## WHAT THE TASK REQUIRES:
Filter the records, keeping every line that has the string "with".
* * *
-- State.modCart
@[simp] theorem State.modCart_pending (c : Nat) (f : Cartridge → Cartridge) : (s.modCart c f).pending = s.pending := rfl
@[simp] theorem State.modCart_now (c : Nat) (f : Cartridge → Cartridge) : (s.modCart c f).now = s.now := rfl
@[simp] theorem State.modCart_condition (c : Nat) (f : Cartridge → Cartridge) : (s.modCart c f).condition = s.condition := rfl
@[simp] theorem State.modCart_formatMark (c : Nat) (f : Cartridge → Cartridge) : (s.modCart c f).formatMark = s.formatMark := rfl
@[simp] theorem State.modCart_resetHeld (c : Nat) (f : Cartridge → Cartridge) : (s.modCart c f).resetHeld = s.resetHeld := rfl
@[simp] theorem State.modCart_mechReset (c : Nat) (f : Cartridge → Cartridge) : (s.modCart c f).mechReset = s.mechReset := rfl
@[simp] theorem State.modCart_dir (c : Nat) (f : Cartridge → Cartridge) : (s.modCart c f).dir = s.dir := rfl
@[simp] theorem State.modCart_lib (c : Nat) (f : Cartridge → Cartridge) : (s.modCart c f).lib = { s.lib with carts := s.lib.carts.map fun r => if r.number = c then f r else r } := rfl
@[simp] theorem State.modCart_drives (c : Nat) (f : Cartridge → Cartridge) : (s.modCart c f).drives = s.drives := rfl
@[simp] theorem State.modCart_picker (c : Nat) (f : Cartridge → Cartridge) : (s.modCart c f).picker = s.picker := rfl
@[simp] theorem State.modCart_rings (c : Nat) (f : Cartridge → Cartridge) : (s.modCart c f).rings = s.rings := rfl
@[simp] theorem State.modCart_staging (c : Nat) (f : Cartridge → Cartridge) : (s.modCart c f).staging = s.staging := rfl
@[simp] theorem State.modCart_fetch (c : Nat) (f : Cartridge → Cartridge) : (s.modCart c f).fetch = s.fetch := rfl
@[simp] theorem State.modCart_filing (c : Nat) (f : Cartridge → Cartridge) : (s.modCart c f).filing = s.filing := rfl
@[simp] theorem State.modCart_fees (c : Nat) (f : Cartridge → Cartridge) : (s.modCart c f).fees = s.fees := rfl
@[simp] theorem State.modCart_line (c : Nat) (f : Cartridge → Cartridge) : (s.modCart c f).line = s.line := rfl
@[simp] theorem State.modCart_link (c : Nat) (f : Cartridge → Cartridge) : (s.modCart c f).link = s.link := rfl
@[simp] theorem State.modCart_cfg (c : Nat) (f : Cartridge → Cartridge) : (s.modCart c f).cfg = s.cfg := rfl
@[simp] theorem State.modCart_desk (c : Nat) (f : Cartridge → Cartridge) : (s.modCart c f).desk = s.desk := rfl

-- State.modOrder
@[simp] theorem State.modOrder_pending (n : Nat) (f : FetchOrder → FetchOrder) : (s.modOrder n f).pending = s.pending := rfl
@[simp] theorem State.modOrder_now (n : Nat) (f : FetchOrder → FetchOrder) : (s.modOrder n f).now = s.now := rfl
@[simp] theorem State.modOrder_condition (n : Nat) (f : FetchOrder → FetchOrder) : (s.modOrder n f).condition = s.condition := rfl
@[simp] theorem State.modOrder_formatMark (n : Nat) (f : FetchOrder → FetchOrder) : (s.modOrder n f).formatMark = s.formatMark := rfl
@[simp] theorem State.modOrder_resetHeld (n : Nat) (f : FetchOrder → FetchOrder) : (s.modOrder n f).resetHeld = s.resetHeld := rfl
@[simp] theorem State.modOrder_mechReset (n : Nat) (f : FetchOrder → FetchOrder) : (s.modOrder n f).mechReset = s.mechReset := rfl
@[simp] theorem State.modOrder_dir (n : Nat) (f : FetchOrder → FetchOrder) : (s.modOrder n f).dir = s.dir := rfl
@[simp] theorem State.modOrder_lib (n : Nat) (f : FetchOrder → FetchOrder) : (s.modOrder n f).lib = s.lib := rfl
@[simp] theorem State.modOrder_drives (n : Nat) (f : FetchOrder → FetchOrder) : (s.modOrder n f).drives = s.drives := rfl
@[simp] theorem State.modOrder_picker (n : Nat) (f : FetchOrder → FetchOrder) : (s.modOrder n f).picker = s.picker := rfl
@[simp] theorem State.modOrder_rings (n : Nat) (f : FetchOrder → FetchOrder) : (s.modOrder n f).rings = s.rings := rfl
@[simp] theorem State.modOrder_staging (n : Nat) (f : FetchOrder → FetchOrder) : (s.modOrder n f).staging = s.staging := rfl
@[simp] theorem State.modOrder_fetch (n : Nat) (f : FetchOrder → FetchOrder) : (s.modOrder n f).fetch = { s.fetch with queue := s.fetch.queue.map fun o => if o.number = n then f o else o } := rfl
@[simp] theorem State.modOrder_filing (n : Nat) (f : FetchOrder → FetchOrder) : (s.modOrder n f).filing = s.filing := rfl
@[simp] theorem State.modOrder_fees (n : Nat) (f : FetchOrder → FetchOrder) : (s.modOrder n f).fees = s.fees := rfl
@[simp] theorem State.modOrder_line (n : Nat) (f : FetchOrder → FetchOrder) : (s.modOrder n f).line = s.line := rfl
@[simp] theorem State.modOrder_link (n : Nat) (f : FetchOrder → FetchOrder) : (s.modOrder n f).link = s.link := rfl
@[simp] theorem State.modOrder_cfg (n : Nat) (f : FetchOrder → FetchOrder) : (s.modOrder n f).cfg = s.cfg := rfl
@[simp] theorem State.modOrder_desk (n : Nat) (f : FetchOrder → FetchOrder) : (s.modOrder n f).desk = s.desk := rfl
* * *
## TASK SOLUTION:
@[simp] theorem State.modCart_lib (c : Nat) (f : Cartridge → Cartridge) : (s.modCart c f).lib = { s.lib with carts := s.lib.carts.map fun r => if r.number = c then f r else r } := rfl
@[simp] theorem State.modOrder_fetch (n : Nat) (f : FetchOrder → FetchOrder) : (s.modOrder n f).fetch = { s.fetch with queue := s.fetch.queue.map fun o => if o.number = n then f o else o } := rfl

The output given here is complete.